To Do Check all similar places in AliRoot and provide a fix Fix some memory leaks found by Insure++ (an evaluation license was provided by Parasoft) Run again the test on run 195566

Old slides

Introduction More than 15% of the jobs crash in one of the two streamers: AliTRDtrackV1::Streamer or AliTRDcluster::Streamer The problem is reproducible only on SLC5 – The same Root/AliRoot with the same raw files work on Ubuntu or MacOS – If the code is compiled without optimization (-O0) it works also on SLC5 – If you start directly from the event that crashed, the job is OK => the crash depends on the “history” – Sometimes the reconstruction doesn’t crash, and the probability that it is OK again in the next run is higher Hypothesis – memory corruption – problem in IO

Localization of problem Replace AliEn OCDB with local one Replace the AliEn raw file with local one => xrootd is not involved in the crash Reduce the list of detectors: – “minimal configuration” to reproduce the crash: ITS, TPC, TRD, PHOS, EMCAL, HLT Debug printout (gDebug): large and useless

“Simple” debugging with gdb Find the exact place of crash Investigate the content – Corrupted structure in CINT – Try watchpoint on the address with wrong content: this doesn’t work because the corrupted address changes Compile without optimization only the affected class – The problem is reproducible, but almost no additional information came out

Debugging with test function The test function examines the content of the global list, where the corruption occurs Possibility to “bracket” the place of corruption (closer to the actual place, less reproducible) Localized to the reading of PHOS raw data Possibility to set watchpoint (worked once/twice out of many attempts) Full calling chain: involves TBufferFile, TStreamerInfoReadBuffer, TStreamerInfoActions, TBranchElement, TBranch, TBranchRef, TRefTable, TRef, AliRawEquipmentV2

Changes in Root/AliRoot Inspection of all modifications in the affected classes – Nothing suspicious Test with old Root tag: works, but probably by chance PHOS raw data format/consistency: tested by the PHOS experts, no changes since 2011 RAW data framework: no changes since 2011

Runs with Valgrind Memcheck – it detects the use of corrupted CINT structures, but not the moment they are corrupted – no errors when we only read RAW SGcheck – one invalid write in string operations – no errors when we only read RAW Latest version of Valgrind (3.8.1): no new problems detected

Other tools Free – electric fence: put 2 words for each allocated word, too “memory hungry” => cannot be easily used – duma: clone of electric fence – libcwd: not tried Commercial – Insure++: problem with the license server, no reply from Sdt.Support@cern.ch Sdt.Support@cern.ch Parasoft contacted for evaluation license – Purify: the same problem + no experience – TotalView: no version is available Coverity: check carefully the remaining defects

Status on 21/02/13 Hypothesis: “second order” corruption – Corruption in the IO caused by unknown code (in allocated memory since Valgrind doesn’t detect it) – Corruption in the CINT structures caused by the problem in IO Difficult to debug

Additional simplification rec.SetRunVertexFinderTracks(kFALSE); rec.SetRunMultFinder(kFALSE); rec.SetRunCascadeFinder(kFALSE); rec.SetFillTriggerESD(kFALSE); rec.SetWriteAlignmentData(kFALSE); rec.SetRunLocalReconstruction("ITS TPC TRD PHOS HLT"); rec.SetRunTracking("ITS TPC TRD"); rec.SetFillESD("HLT"); When HLT is out of FillESD, everything works!

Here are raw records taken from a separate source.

-- ==== Sys2Proof/Machine/RowOps.lean ====
section
/-! DEFINITION. Row operations of the HBM stacks: NMCPY, NMZERO and their events (R184 to R186, R377, R378, R420, R421). -/

namespace Sys2Proof.Machine

open Host

/-! ### Places of a row (R184) -/

def stackAt (s : State) (k : Nat) : Stack := mget s.hbm k {}
def modStack (s : State) (k : Nat) (f : Stack → Stack) : State := { s with hbm := mput s.hbm k (f (stackAt s k)) }

/-- Stack of a key of tier 00. -/
def keyStack (k : Nat) : Nat := keyPa k / 2 ^ 36 % 16
/-- Pseudo-channel. -/
def keyPch (k : Nat) : Nat := k / 2 ^ 31 % 32
/-- Bank of the stack: 64 x pseudo-channel + bank. -/
def keyBank (k : Nat) : Nat := k / 2 ^ 25 % 2048
/-- Subarray of the bank. -/
def keySub (k : Nat) : Nat := k / 2 ^ 10 % 2 ^ 15 / 511

/-- What the stack finds of a page when it reaches a row (R377). -/
inductive RowLook where
  | ok (leaf : DWord) (key : Nat)
  | nonres (page : Nat)
  | refused
  | bad
deriving DecidableEq, Repr

/-- The page of a row: resident, row-local, with its permission, in the stack if that is known. -/
def rowLook (s : State) (o : NmOp) (stack : Option Nat) (a : Acc) (va : DWord) : RowLook × State :=
  let page := pageOf s o.ctx va.toNat
  if o.refused.contains page then (.refused, s)
  else
    let (x, s) := look s o.core o.ctx (o.sysT && ctxPriv s o.ctx) a va
    match x with
    | .ok l k =>
      if fld l 8 4 = 3 && (match stack with | some n => keyStack k == n | none => true) then (.ok l k, s) else (.bad, s)
    | .nonres => (.nonres page, s)
    | _ => (.bad, s)

/-- Address of a row. -/
def rowVa (base : DWord) (r : Nat) : DWord := base + BitVec.ofNat 64 (1024 * r)

/-! ### Issue (R377, R378) -/

/-- The operation completes for its group: flag and tag (R378). -/
def nmDone (s : State) (o : NmOp) : State := complete s o.uid o.sig o.ui o.sd

/-- ADDRESS_RANGE ends the operation (R377). -/
def nmCause (s : State) (o : NmOp) (va : DWord) : State :=
  deferCause s o.uid { code := 0x18, lanes := o.lanes, addr := va, origin := o.word }

/-- Notice of KIND 5 for a page that holds an operation up. -/
def nmNotice (s : State) (o : NmOp) (acc : Nat) (va : DWord) : State :=
  residNotice s 5 0 o.ctx acc o.core ((slotOf s o.uid).getD 0 % 64) va

/-- Before it joins any queue the operation translates its first destination page (R378); rows of refused pages are passed
over. `fuel` counts the rows left. Log entry 35. -/
def nmEnter : Nat → NmOp → State → State
  | 0, o, s => nmDone s o
  | fuel + 1, o, s =>
    let va := rowVa o.sd o.row
    let (x, s) := rowLook s o none .write va
    match x with
    | .refused => nmEnter fuel { o with row := o.row + 1 } s
    | .nonres page => { nmNotice s o 1 va with nmWait := s.nmWait ++ [{ o with halted := some page }] }
    | .bad => nmDone (nmCause s o va) o
    | .ok _ k => modStack s (keyStack k) fun t => { t with queues := mmod t.queues (keyPch k) [] (· ++ [o]) }

/-- A range of rows is canonical when its first and last bytes are (R377). -/
def rowsCanonical (base : DWord) (n : Nat) : Bool := canonical base && canonical (base + BitVec.ofNat 64 (1024 * n - 1))

/-- NMCPY and NMZERO at issue (R377). Log entries 17 and 35. -/
def nmIssue (h : Hdr) (ui zero : Bool) (sd ss : BitVec 6) (n : SImm) (s : State) : Outcome State Fault Refusal :=
  gate { h := h, once := true, mem := true } s fun e pre post =>
    let d := e.s sd.toNat
    let src := e.s ss.toNat
    let k := (e.simm n).toNat
    if d.toNat % 1024 != 0 || (!zero && src.toNat % 1024 != 0) then
      trapAt pre 0x05 e.act (if d.toNat % 1024 != 0 then d else src) 0
    else if k = 0 || 65536 < k then trapReserved pre e.act
    else if !rowsCanonical d k then trapAt pre 0x18 e.act d 0
    else if !zero && !rowsCanonical src k then trapAt pre 0x18 e.act src 0
    else afterDrain e pre post fun s =>
      let (id, s) := freshUid s
      nmEnter k { id := id, uid := e.grp.uid, ctx := e.grp.ctx, sysT := e.grp.sysT, core := e.core, zero := zero, sd := d,
                  ss := src, n := k, sig := sigOf e.grp.uid h.set, ui := ui, word := e.pc, lanes := e.act } s

def execNmcpy (h : Hdr) (ui : Bool) (sd ss : BitVec 6) (n : SImm) (s : State) : Outcome State Fault Refusal :=
  nmIssue h ui false sd ss n s

def execNmzero (h : Hdr) (ui : Bool) (sd : BitVec 6) (n : SImm) (s : State) : Outcome State Fault Refusal :=
  nmIssue h ui true sd 0 n s

/-! ### In the stack -/

/-- The operation at the head of a queue. -/
def nmHead (s : State) (stack pch : Nat) : Option NmOp := (mget (stackAt s stack).queues pch []).head?

def modNm (s : State) (stack pch : Nat) (f : NmOp → NmOp) : State :=
  modStack s stack fun t => { t with queues := mmod t.queues pch [] fun q => match q with | o :: r => f o :: r | [] => [] }

/-- Lines of a row. -/
def rowLines (k : Nat) : List Nat := (List.range 8).map (· + k / 128)

/-- The rows of a side whose page is found now, as keys. -/
def rowsFound (s : State) (o : NmOp) (stack : Nat) (a : Acc) (base : DWord) : List (DWord × Nat) :=
  ((List.range o.n).map fun r => match (rowLook s o (some stack) a (rowVa base r)).1 with
    | .ok l k => [(l, k)]
    | _ => []).flatten

/-- Replicas of a line's granule go (R34, R185). Log entry 31. -/
def dirDrop (s : State) (core line : Nat) : State :=
  let gr := granuleOf (128 * line)
  let s := joinInvs s core fun i => i.granule == gr
  match mget? (flaskAt s (homeFlask (128 * line))).dir gr with
  | some e => if e.rep || e.sharers != 0 || s.fills.any fun f => granuleOf (128 * f.line) == gr then toMs s gr e none core true else s
  | none => s

/-- A destination line leaves L2, hot arrays and replicas without write-back (R185). What was dirty in it since the operation wrote its
row gives way to the row's new value; before that the line shows the old value of its row. -/
def dropLine (s : State) (o : NmOp) (line : Nat) : State :=
  let s := dirDrop s o.core line
  match mget? s.lines line with
  | none => s
  | some i =>
    let s := setLine s line { i with way := none, dirty := false }
    match (if i.dirty then mget? o.wrote line else none) with
    | some d => { s with mem := memWrite s.mem (128 * line) ((List.range 128).map fun j => lineByte d j) }
    | none => s

/-- A dirty L2 line of the source is written back (R185). -/
def cleanLine (s : State) (line : Nat) : State :=
  match mget? s.lines line with
  | some i => setLine s line { i with dirty := false }
  | none => s

/-- ROW_OP_START (R185, R421): at the head of its queue the operation writes back dirty L2 lines of the source and
invalidates, without write-back, the destination's lines. -/
def execRowOpStart (stack pch : Nat) (s : State) : Outcome State Fault Refusal :=
  if 16 ≤ stack || 32 ≤ pch then .fault .noUnit
  else match nmHead s stack pch with
    | none => .next s
    | some o =>
      if o.going then .next s
      else
        let src := if o.zero then [] else rowsFound s o stack .read o.ss
        let dst := rowsFound s o stack .write o.sd
        let s := src.foldl (fun s p => (rowLines p.2).foldl cleanLine s) s
        let s := dst.foldl (fun s p => (rowLines p.2).foldl (fun s l => dropLine s o l) s) s
        let (_, s) := draw s
        .next (modNm s stack pch fun o => { o with going := true })

/-- Write one line of a destination row (R81, R187, R378): `bytes` in the clear, under the destination's key. -/
def rowLine (s : State) (o : NmOp) (leaf : DWord) (line : Nat) (bytes : List Byte) (poison : Bool) : State :=
  let s := dirDrop s o.core line
  let s := { s with mem := memWrite s.mem (128 * line) bytes }
  let s := setLine s line { key := leafKeyid leaf, gen := keyGen s (leafKeyid leaf), poison := poison }
  hitRegions s (128 * line)

/-- One row: from a source row, or zeros. The answer is the lines written. -/
def rowMove (s : State) (o : NmOp) (dl : DWord) (dk : Nat) (src : Option (DWord × Nat)) : SMap (BitVec 1024) × State :=
  (List.range 8).foldl (fun acc i =>
    let (w, s) := acc
    let line := dk / 128 + i
    let (bytes, bad) := match src with
      | some (sl, sk) => (homeBytes s (leafKeyid sl) (sk + 128 * i) 128, linePoison s (sk / 128 + i))
      | none => (List.replicate 128 0, false)
    (mput w line (lineOfBytes bytes), rowLine s o dl line bytes bad)) (o.wrote, s)

/-- A bank owes no refresh now (R186). Log entry 35. -/
def bankFree (s : State) (stack bank : Nat) : Bool := mget (stackAt s stack).fresh bank 0 ≤ drone s

/-- ROW_PAIR (R185, R377): the next destination row, once the pair before it has ended, the refresh to which it yields has run, and the
banks it uses owe none (R186, R420). Each row counts as unreserved energy of the issuing cluster (R56, R378). Log entries 28 and 35. -/
def execRowPair (stack pch : Nat) (s : State) : Outcome State Fault Refusal :=
  if 16 ≤ stack || 32 ≤ pch then .fault .noUnit
  else match nmHead s stack pch with
    | none => .next s
    | some o =>
      if !o.going || o.past || o.halted.isSome || o.n ≤ o.row || drone s < o.till || drone s < o.yield then .next s
      else
        let dva := rowVa o.sd o.row
        let sva := rowVa o.ss o.row
        let (d, s) := rowLook s o (some stack) .write dva
        let (x, s) := if o.zero then (RowLook.refused, s) else rowLook s o (some stack) .read sva
        let halt := fun (page acc : Nat) (va : DWord) =>
          modNm (nmNotice s o acc va) stack pch fun o => { o with halted := some page }
        let stop := fun (va : DWord) => modNm (nmCause s o va) stack pch fun o => { o with past := true }
        match d, x with
        | .bad, _ => .next (stop dva)
        | .refused, _ => .next (modNm s stack pch fun o => { o with row := o.row + 1 })
        | .nonres page, _ => .next (halt page 1 dva)
        | .ok _ _, .bad => .next (stop sva)
        | .ok _ _, .nonres page => .next (halt page 0 sva)
        | .ok dl dk, x =>
          let src := match x with
            | .ok sl sk => some (sl, sk)
            | _ => none
          let far := match src with
            | some (_, sk) => keyBank sk != keyBank dk || keySub sk != keySub dk
            | none => false
          let banks := keyBank dk :: (match src with | some (_, sk) => if far then [keyBank sk] else [] | none => [])
          let lines := rowLines dk ++ match src with | some (_, sk) => rowLines sk | none => []
          if !banks.all (bankFree s stack) || lines.any (locked s) then .next s
          else
            let (w, s) := rowMove (tally s (coreDomain o.core) 20 o.ctx 1) o dl dk src
            let till := drone s + (if far then 240 else 90)
            .next (modNm s stack pch fun o => { o with row := o.row + 1, till := till, banks := banks, wrote := w })

/-- When the row pair under way that uses bank `b` of a stack ends, or now (R420). Log entry 35. -/
def pairEnds (s : State) (stack b : Nat) : Nat :=
  (stackAt s stack).queues.foldl (fun t p => match p.2.head? with
    | some o => if o.banks.contains b then max t o.till else t
    | none => t) (drone s)

/-- REFRESH_DUE (R186, R420): a refresh of 350 ns runs at once, or after the pair that uses the bank and the refreshes owed
before it; a bank never owes more than four. Log entry 35. -/
def execRefreshDue (stack pch bank : Nat) (s : State) : Outcome State Fault Refusal :=
  if 16 ≤ stack || 32 ≤ pch || 64 ≤ bank then .fault .noUnit
  else
    let b := 64 * pch + bank
    let ends := pairEnds s stack b
    let from' := max ends (mget (stackAt s stack).fresh b 0)
    let yields := fun (o : NmOp) =>
      if drone s < o.till && o.banks.contains b then { o with yield := max o.yield (from' + 350) } else o
    if ends + 4 * 350 < from' + 350 then .next s
    else .next (modStack s stack fun t => { t with
      fresh := mput t.fresh b (from' + 350), queues := t.queues.map fun q => (q.1, q.2.map yields) })

/-- ROW_OP_COMPLETE (R185, R378): lines of the destination filled since are dropped, and once the invalidations are done the
flag falls and the next operation of the queue may start. Log entry 35. -/
def execRowOpComplete (stack pch : Nat) (s : State) : Outcome State Fault Refusal :=
  if 16 ≤ stack || 32 ≤ pch then .fault .noUnit
  else match nmHead s stack pch with
    | none => .next s
    | some o =>
      if !o.going || o.halted.isSome || drone s < o.till || !(o.past || o.row = o.n) then .next s
      else
        let s := (o.wrote.map (·.1)).foldl (fun s l => dropLine s o l) s
        if !noInvs s o.core then .next s
        else
          let s := modStack s stack fun t => { t with queues := mmod t.queues pch [] (·.drop 1) }
          .next (nmDone s o)

/-- The kernel has answered for the page that holds up the operation at the head of a queue (R377). Log entry 35. -/
def resumeRow (s : State) (stack pch : Nat) (mapped : Bool) : State :=
  modNm s stack pch fun o => match o.halted with
    | some page => { o with halted := none, refused := if mapped then o.refused else page :: o.refused }
    | none => o

/-- The kernel has answered for the first destination page of an operation (R377, R378). -/
def resumeWait (s : State) (id : Nat) (mapped : Bool) : State :=
  match s.nmWait.find? fun o => o.id == id with
  | none => s
  | some o =>
    let s := { s with nmWait := s.nmWait.filter fun o => o.id != id }
    let o := match o.halted with
      | some page => { o with halted := none, refused := if mapped then o.refused else page :: o.refused }
      | none => o
    nmEnter (o.n - o.row) o s

end Sys2Proof.Machine
end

Investigation of FillESD Set “return” at different places to localize the code that causes crash Since somehow the success of the attempt is correlated with the previous attempt, always rerun the “crashing” version and then go to the changed one Calling chain – AliHLTReconstructor::FillESD – AliHLTSystem::ProcessHLTOUT – AliHLTOUTHandler::ProcessData -> AliHLTTriggerAgent::ProcessData – AliHLTOUT::GetDataObject – AliHLTMessage::Extract – AliHLTMessage::ReadObject (calls TBufferFile::ReadObject) The object that causes problems is AliHLTGlobalTriggerDecision Everything works with default object (no IO)

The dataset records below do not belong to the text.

/-! ### Keys (R82, R83) -/

/-- KEY_ISSUE (R82). -/
def execKeyIssue (id : Nat) (s : State) : Outcome State Fault Refusal :=
  if 4096 ≤ id then .fault .noUnit else .next (issueKey s id)

/-- KEY_RETIRE (R83, step 1). -/
def execKeyRetire (id : Nat) (s : State) : Outcome State Fault Refusal :=
  if 4096 ≤ id then .fault .noUnit else .next (retireKey s id)

/-- An identifier that no page names: what was enciphered under a destroyed key reads under none (R84). -/
def noKey : Nat := 4096

/-- The sweep of R83: the identifier's lines leave L2 and every replica without write-back, those whose clear bit is set too, which
stay clear (R14), and the key is destroyed. Log entry 46. -/
def sweepKey (s : State) (id : Nat) : State :=
  let mine := fun (line : Nat) => (mget s.lines line {}).key == id && (mget? s.lines line).isSome
  let line := fun (p : Nat × LineS) =>
    if p.2.key == id then (p.1, { p.2 with key := noKey, way := none, dirty := false }) else p
  let flask := fun (p : Nat × Flask) => (p.1, { p.2 with replicas := p.2.replicas.filter fun r => !mine r.1 })
  { s with lines := s.lines.map line, flasks := s.flasks.map flask, fills := s.fills.filter fun f => !mine f.line }

/-- KEY_RETIRE_DONE (R83, steps 3 to 5). Log entry 46. -/
def execKeyRetireDone (id : Nat) (s : State) : Outcome State Fault Refusal :=
  if 4096 ≤ id then .fault .noUnit
  else if sysFld s (sel 18 id) 0 2 != 2 then .next s
  else .next (setSysFld (sweepKey s id) (sel 18 id) 0 2 0)

end Sys2Proof.Machine
end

AliHLTGlobalTriggerDecision This class has not changed since long time (607 days) The object is written using Root v5-33-02b. Contains – AliHLTDomainEntry (594 days after the last change) – AliHLTComponentDataType (in AliHLTDataTypes.h, 374 d.) – AliHLTTriggerDomain (807 days) – AliHLTTriggerDecision (861 days) – AliHLTLogging (209 days) – AliHLTCTPData (857 days) – AliHLTReadoutList (502 days) – AliHLTEventDDLV1 (in AliHLTDataTypes.h, 374 days)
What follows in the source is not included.